-- Opening Marker --

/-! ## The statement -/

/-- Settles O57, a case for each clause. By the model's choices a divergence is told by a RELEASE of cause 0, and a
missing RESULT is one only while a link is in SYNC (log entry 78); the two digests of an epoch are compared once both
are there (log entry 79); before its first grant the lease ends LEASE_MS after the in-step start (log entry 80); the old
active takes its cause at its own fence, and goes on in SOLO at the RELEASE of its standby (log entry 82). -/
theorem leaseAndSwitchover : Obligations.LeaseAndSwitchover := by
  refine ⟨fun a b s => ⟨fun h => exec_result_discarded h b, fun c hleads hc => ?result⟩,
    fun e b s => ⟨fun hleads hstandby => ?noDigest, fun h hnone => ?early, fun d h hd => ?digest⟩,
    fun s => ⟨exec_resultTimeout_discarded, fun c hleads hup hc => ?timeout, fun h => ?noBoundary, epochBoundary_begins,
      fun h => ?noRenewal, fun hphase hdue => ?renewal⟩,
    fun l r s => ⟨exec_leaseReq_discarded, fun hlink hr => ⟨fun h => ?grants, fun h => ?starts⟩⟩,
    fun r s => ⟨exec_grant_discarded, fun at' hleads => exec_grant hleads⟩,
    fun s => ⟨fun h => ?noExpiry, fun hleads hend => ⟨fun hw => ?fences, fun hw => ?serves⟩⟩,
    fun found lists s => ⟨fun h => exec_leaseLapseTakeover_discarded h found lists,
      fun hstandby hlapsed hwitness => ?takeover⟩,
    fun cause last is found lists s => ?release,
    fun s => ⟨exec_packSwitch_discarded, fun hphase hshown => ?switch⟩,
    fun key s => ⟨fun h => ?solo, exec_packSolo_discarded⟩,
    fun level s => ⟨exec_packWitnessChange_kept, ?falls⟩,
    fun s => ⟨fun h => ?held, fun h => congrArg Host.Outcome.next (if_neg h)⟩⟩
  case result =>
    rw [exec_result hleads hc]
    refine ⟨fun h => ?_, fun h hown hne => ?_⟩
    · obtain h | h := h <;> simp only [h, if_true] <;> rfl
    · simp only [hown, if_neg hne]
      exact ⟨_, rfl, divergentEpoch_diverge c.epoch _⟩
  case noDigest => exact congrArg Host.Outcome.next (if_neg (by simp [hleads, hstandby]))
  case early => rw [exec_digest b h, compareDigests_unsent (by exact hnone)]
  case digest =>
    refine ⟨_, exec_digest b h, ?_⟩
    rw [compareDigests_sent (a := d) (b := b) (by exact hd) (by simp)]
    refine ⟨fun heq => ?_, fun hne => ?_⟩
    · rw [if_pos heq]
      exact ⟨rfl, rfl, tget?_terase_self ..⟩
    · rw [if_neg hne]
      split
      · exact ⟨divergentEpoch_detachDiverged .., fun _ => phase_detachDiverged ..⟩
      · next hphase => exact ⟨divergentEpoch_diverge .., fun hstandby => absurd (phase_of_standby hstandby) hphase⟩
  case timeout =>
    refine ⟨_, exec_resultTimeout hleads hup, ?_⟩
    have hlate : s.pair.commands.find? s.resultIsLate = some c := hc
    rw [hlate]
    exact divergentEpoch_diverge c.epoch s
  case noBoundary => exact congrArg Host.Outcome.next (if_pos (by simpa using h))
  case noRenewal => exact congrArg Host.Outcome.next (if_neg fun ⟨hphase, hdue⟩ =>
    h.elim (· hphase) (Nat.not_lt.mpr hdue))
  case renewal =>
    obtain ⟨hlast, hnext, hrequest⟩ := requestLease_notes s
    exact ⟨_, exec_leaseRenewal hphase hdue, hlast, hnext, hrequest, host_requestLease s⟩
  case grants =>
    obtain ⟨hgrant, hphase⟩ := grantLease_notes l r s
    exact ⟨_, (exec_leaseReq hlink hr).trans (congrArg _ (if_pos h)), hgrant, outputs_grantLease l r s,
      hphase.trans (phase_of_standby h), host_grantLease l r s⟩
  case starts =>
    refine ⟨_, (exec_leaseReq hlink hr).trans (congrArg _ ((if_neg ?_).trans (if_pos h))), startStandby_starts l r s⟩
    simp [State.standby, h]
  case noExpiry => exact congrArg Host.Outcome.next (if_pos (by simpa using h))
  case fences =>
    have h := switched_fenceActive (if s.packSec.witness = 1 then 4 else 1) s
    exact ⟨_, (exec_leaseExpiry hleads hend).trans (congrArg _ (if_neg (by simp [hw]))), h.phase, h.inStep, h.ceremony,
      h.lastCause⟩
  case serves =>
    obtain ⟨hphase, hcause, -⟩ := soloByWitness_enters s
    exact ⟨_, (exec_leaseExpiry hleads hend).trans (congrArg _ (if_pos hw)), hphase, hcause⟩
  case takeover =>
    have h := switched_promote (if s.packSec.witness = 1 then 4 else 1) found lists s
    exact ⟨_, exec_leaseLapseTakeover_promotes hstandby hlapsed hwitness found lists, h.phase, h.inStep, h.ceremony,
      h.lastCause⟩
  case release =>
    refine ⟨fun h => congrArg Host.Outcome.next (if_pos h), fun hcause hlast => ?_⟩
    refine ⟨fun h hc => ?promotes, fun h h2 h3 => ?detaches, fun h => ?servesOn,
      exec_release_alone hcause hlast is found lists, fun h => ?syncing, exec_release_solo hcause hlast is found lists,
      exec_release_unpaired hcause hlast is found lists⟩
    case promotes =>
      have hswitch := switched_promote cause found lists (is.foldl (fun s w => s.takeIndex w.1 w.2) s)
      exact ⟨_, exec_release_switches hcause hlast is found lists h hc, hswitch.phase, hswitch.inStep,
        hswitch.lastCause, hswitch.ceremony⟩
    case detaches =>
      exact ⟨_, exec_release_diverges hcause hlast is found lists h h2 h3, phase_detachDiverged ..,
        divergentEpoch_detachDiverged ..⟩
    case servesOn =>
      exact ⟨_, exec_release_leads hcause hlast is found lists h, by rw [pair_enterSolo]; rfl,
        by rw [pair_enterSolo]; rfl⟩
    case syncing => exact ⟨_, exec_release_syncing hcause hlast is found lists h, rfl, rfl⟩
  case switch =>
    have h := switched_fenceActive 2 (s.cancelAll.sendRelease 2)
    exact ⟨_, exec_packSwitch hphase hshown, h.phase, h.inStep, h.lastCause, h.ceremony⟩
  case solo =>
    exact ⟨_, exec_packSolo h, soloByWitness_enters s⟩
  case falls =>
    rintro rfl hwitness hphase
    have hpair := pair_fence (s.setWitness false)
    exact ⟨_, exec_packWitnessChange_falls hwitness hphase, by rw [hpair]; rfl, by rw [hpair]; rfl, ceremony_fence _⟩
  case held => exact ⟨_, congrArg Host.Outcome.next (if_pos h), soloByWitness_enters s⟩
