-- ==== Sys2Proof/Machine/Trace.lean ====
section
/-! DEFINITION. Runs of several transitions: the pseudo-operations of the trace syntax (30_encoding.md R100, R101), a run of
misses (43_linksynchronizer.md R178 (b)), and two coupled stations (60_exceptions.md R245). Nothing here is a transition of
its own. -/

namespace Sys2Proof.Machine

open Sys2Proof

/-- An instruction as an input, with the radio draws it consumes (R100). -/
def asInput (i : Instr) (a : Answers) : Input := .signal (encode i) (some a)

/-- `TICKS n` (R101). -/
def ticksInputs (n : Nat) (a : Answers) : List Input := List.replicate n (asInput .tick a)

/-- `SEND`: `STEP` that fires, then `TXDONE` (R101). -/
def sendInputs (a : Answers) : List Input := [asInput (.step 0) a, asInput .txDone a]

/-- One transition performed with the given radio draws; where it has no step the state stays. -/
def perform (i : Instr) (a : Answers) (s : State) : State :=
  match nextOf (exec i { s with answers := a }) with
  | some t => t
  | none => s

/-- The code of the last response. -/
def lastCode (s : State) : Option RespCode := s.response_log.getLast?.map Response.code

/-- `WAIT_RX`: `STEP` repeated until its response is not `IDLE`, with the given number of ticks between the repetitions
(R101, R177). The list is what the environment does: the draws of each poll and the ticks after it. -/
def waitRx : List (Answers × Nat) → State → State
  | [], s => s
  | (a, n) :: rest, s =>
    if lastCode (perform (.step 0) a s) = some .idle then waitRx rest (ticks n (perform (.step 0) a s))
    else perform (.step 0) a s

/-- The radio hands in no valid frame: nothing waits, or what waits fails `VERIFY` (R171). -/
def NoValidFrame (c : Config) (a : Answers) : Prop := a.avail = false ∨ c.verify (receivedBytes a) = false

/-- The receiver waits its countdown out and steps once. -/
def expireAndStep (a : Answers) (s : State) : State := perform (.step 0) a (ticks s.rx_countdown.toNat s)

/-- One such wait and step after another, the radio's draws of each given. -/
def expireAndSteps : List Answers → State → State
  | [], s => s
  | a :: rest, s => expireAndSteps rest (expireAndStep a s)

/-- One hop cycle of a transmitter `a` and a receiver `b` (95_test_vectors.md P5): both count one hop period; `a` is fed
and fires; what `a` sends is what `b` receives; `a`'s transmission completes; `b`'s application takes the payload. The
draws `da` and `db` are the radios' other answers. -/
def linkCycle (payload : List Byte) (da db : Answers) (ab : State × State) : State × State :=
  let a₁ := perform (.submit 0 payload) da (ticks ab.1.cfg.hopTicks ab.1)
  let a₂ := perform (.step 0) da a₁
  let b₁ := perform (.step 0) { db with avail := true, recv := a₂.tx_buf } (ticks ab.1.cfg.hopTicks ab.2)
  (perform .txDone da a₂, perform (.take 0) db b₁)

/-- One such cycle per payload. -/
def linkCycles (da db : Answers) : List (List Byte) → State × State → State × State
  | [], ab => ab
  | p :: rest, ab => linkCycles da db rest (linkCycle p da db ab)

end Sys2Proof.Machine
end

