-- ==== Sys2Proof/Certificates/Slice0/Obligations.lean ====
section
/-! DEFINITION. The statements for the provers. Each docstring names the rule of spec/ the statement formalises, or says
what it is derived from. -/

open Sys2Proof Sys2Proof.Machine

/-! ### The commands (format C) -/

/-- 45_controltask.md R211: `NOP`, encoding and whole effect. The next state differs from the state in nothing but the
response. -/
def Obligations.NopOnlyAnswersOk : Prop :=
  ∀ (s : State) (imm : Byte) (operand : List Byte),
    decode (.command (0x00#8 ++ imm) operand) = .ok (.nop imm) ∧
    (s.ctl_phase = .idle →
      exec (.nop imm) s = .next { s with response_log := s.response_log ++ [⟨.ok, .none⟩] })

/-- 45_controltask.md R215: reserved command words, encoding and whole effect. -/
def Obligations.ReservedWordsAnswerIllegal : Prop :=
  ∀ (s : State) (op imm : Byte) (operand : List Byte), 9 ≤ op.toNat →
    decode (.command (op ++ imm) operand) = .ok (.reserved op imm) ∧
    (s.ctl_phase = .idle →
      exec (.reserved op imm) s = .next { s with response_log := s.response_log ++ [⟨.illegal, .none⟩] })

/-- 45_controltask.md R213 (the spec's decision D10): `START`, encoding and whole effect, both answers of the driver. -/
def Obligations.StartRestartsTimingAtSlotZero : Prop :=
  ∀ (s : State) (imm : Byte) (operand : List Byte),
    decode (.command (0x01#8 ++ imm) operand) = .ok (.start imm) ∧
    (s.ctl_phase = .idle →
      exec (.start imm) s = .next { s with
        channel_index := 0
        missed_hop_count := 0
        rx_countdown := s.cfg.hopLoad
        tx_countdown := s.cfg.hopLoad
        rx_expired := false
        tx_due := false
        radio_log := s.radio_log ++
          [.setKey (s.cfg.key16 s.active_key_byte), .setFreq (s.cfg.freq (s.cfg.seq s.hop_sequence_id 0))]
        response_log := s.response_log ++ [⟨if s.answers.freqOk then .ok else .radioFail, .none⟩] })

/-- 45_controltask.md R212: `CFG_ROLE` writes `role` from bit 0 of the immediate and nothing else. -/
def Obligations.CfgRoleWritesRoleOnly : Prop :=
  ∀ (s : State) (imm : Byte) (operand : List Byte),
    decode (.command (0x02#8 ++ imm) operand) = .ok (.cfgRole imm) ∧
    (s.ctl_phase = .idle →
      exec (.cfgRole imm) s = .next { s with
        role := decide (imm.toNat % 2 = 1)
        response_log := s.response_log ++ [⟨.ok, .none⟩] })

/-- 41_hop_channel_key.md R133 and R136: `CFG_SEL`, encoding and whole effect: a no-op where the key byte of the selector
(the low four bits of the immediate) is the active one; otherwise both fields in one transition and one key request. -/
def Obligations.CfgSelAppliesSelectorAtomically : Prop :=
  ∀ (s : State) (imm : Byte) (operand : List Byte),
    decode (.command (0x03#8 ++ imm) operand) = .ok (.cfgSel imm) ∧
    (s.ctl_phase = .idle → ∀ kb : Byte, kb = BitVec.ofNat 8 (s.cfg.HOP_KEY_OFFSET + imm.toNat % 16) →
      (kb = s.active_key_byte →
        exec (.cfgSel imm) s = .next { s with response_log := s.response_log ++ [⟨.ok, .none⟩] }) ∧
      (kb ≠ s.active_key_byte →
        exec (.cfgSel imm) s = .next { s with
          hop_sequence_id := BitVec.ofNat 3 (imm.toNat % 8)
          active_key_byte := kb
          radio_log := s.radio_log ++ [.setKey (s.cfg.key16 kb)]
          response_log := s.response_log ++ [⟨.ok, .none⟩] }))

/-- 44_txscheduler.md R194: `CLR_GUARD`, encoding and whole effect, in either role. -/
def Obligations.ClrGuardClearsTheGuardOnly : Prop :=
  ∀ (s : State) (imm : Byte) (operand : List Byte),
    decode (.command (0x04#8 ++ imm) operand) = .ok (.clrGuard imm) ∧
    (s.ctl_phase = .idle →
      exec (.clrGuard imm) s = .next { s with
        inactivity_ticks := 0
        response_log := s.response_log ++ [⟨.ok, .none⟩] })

-- Closing Marker --

About this exercise
Reproduce the entries above exactly, starting at their first line and finishing with the line that contains "exact ⟨_, rfl, divergentEpoch_diverge".

Response to the exercise
/-! ## The statement -/

/-- Settles O57, a case for each clause. By the model's choices a divergence is told by a RELEASE of cause 0, and a
missing RESULT is one only while a link is in SYNC (log entry 78); the two digests of an epoch are compared once both
are there (log entry 79); before its first grant the lease ends LEASE_MS after the in-step start (log entry 80); the old
active takes its cause at its own fence, and goes on in SOLO at the RELEASE of its standby (log entry 82). -/
theorem leaseAndSwitchover : Obligations.LeaseAndSwitchover := by
  refine ⟨fun a b s => ⟨fun h => exec_result_discarded h b, fun c hleads hc => ?result⟩,
    fun e b s => ⟨fun hleads hstandby => ?noDigest, fun h hnone => ?early, fun d h hd => ?digest⟩,
    fun s => ⟨exec_resultTimeout_discarded, fun c hleads hup hc => ?timeout, fun h => ?noBoundary, epochBoundary_begins,
      fun h => ?noRenewal, fun hphase hdue => ?renewal⟩,
    fun l r s => ⟨exec_leaseReq_discarded, fun hlink hr => ⟨fun h => ?grants, fun h => ?starts⟩⟩,
    fun r s => ⟨exec_grant_discarded, fun at' hleads => exec_grant hleads⟩,
    fun s => ⟨fun h => ?noExpiry, fun hleads hend => ⟨fun hw => ?fences, fun hw => ?serves⟩⟩,
    fun found lists s => ⟨fun h => exec_leaseLapseTakeover_discarded h found lists,
      fun hstandby hlapsed hwitness => ?takeover⟩,
    fun cause last is found lists s => ?release,
    fun s => ⟨exec_packSwitch_discarded, fun hphase hshown => ?switch⟩,
    fun key s => ⟨fun h => ?solo, exec_packSolo_discarded⟩,
    fun level s => ⟨exec_packWitnessChange_kept, ?falls⟩,
    fun s => ⟨fun h => ?held, fun h => congrArg Host.Outcome.next (if_neg h)⟩⟩
  case result =>
    rw [exec_result hleads hc]
    refine ⟨fun h => ?_, fun h hown hne => ?_⟩
    · obtain h | h := h <;> simp only [h, if_true] <;> rfl
    · simp only [hown, if_neg hne]
      exact ⟨_, rfl, divergentEpoch_diverge c.epoch _⟩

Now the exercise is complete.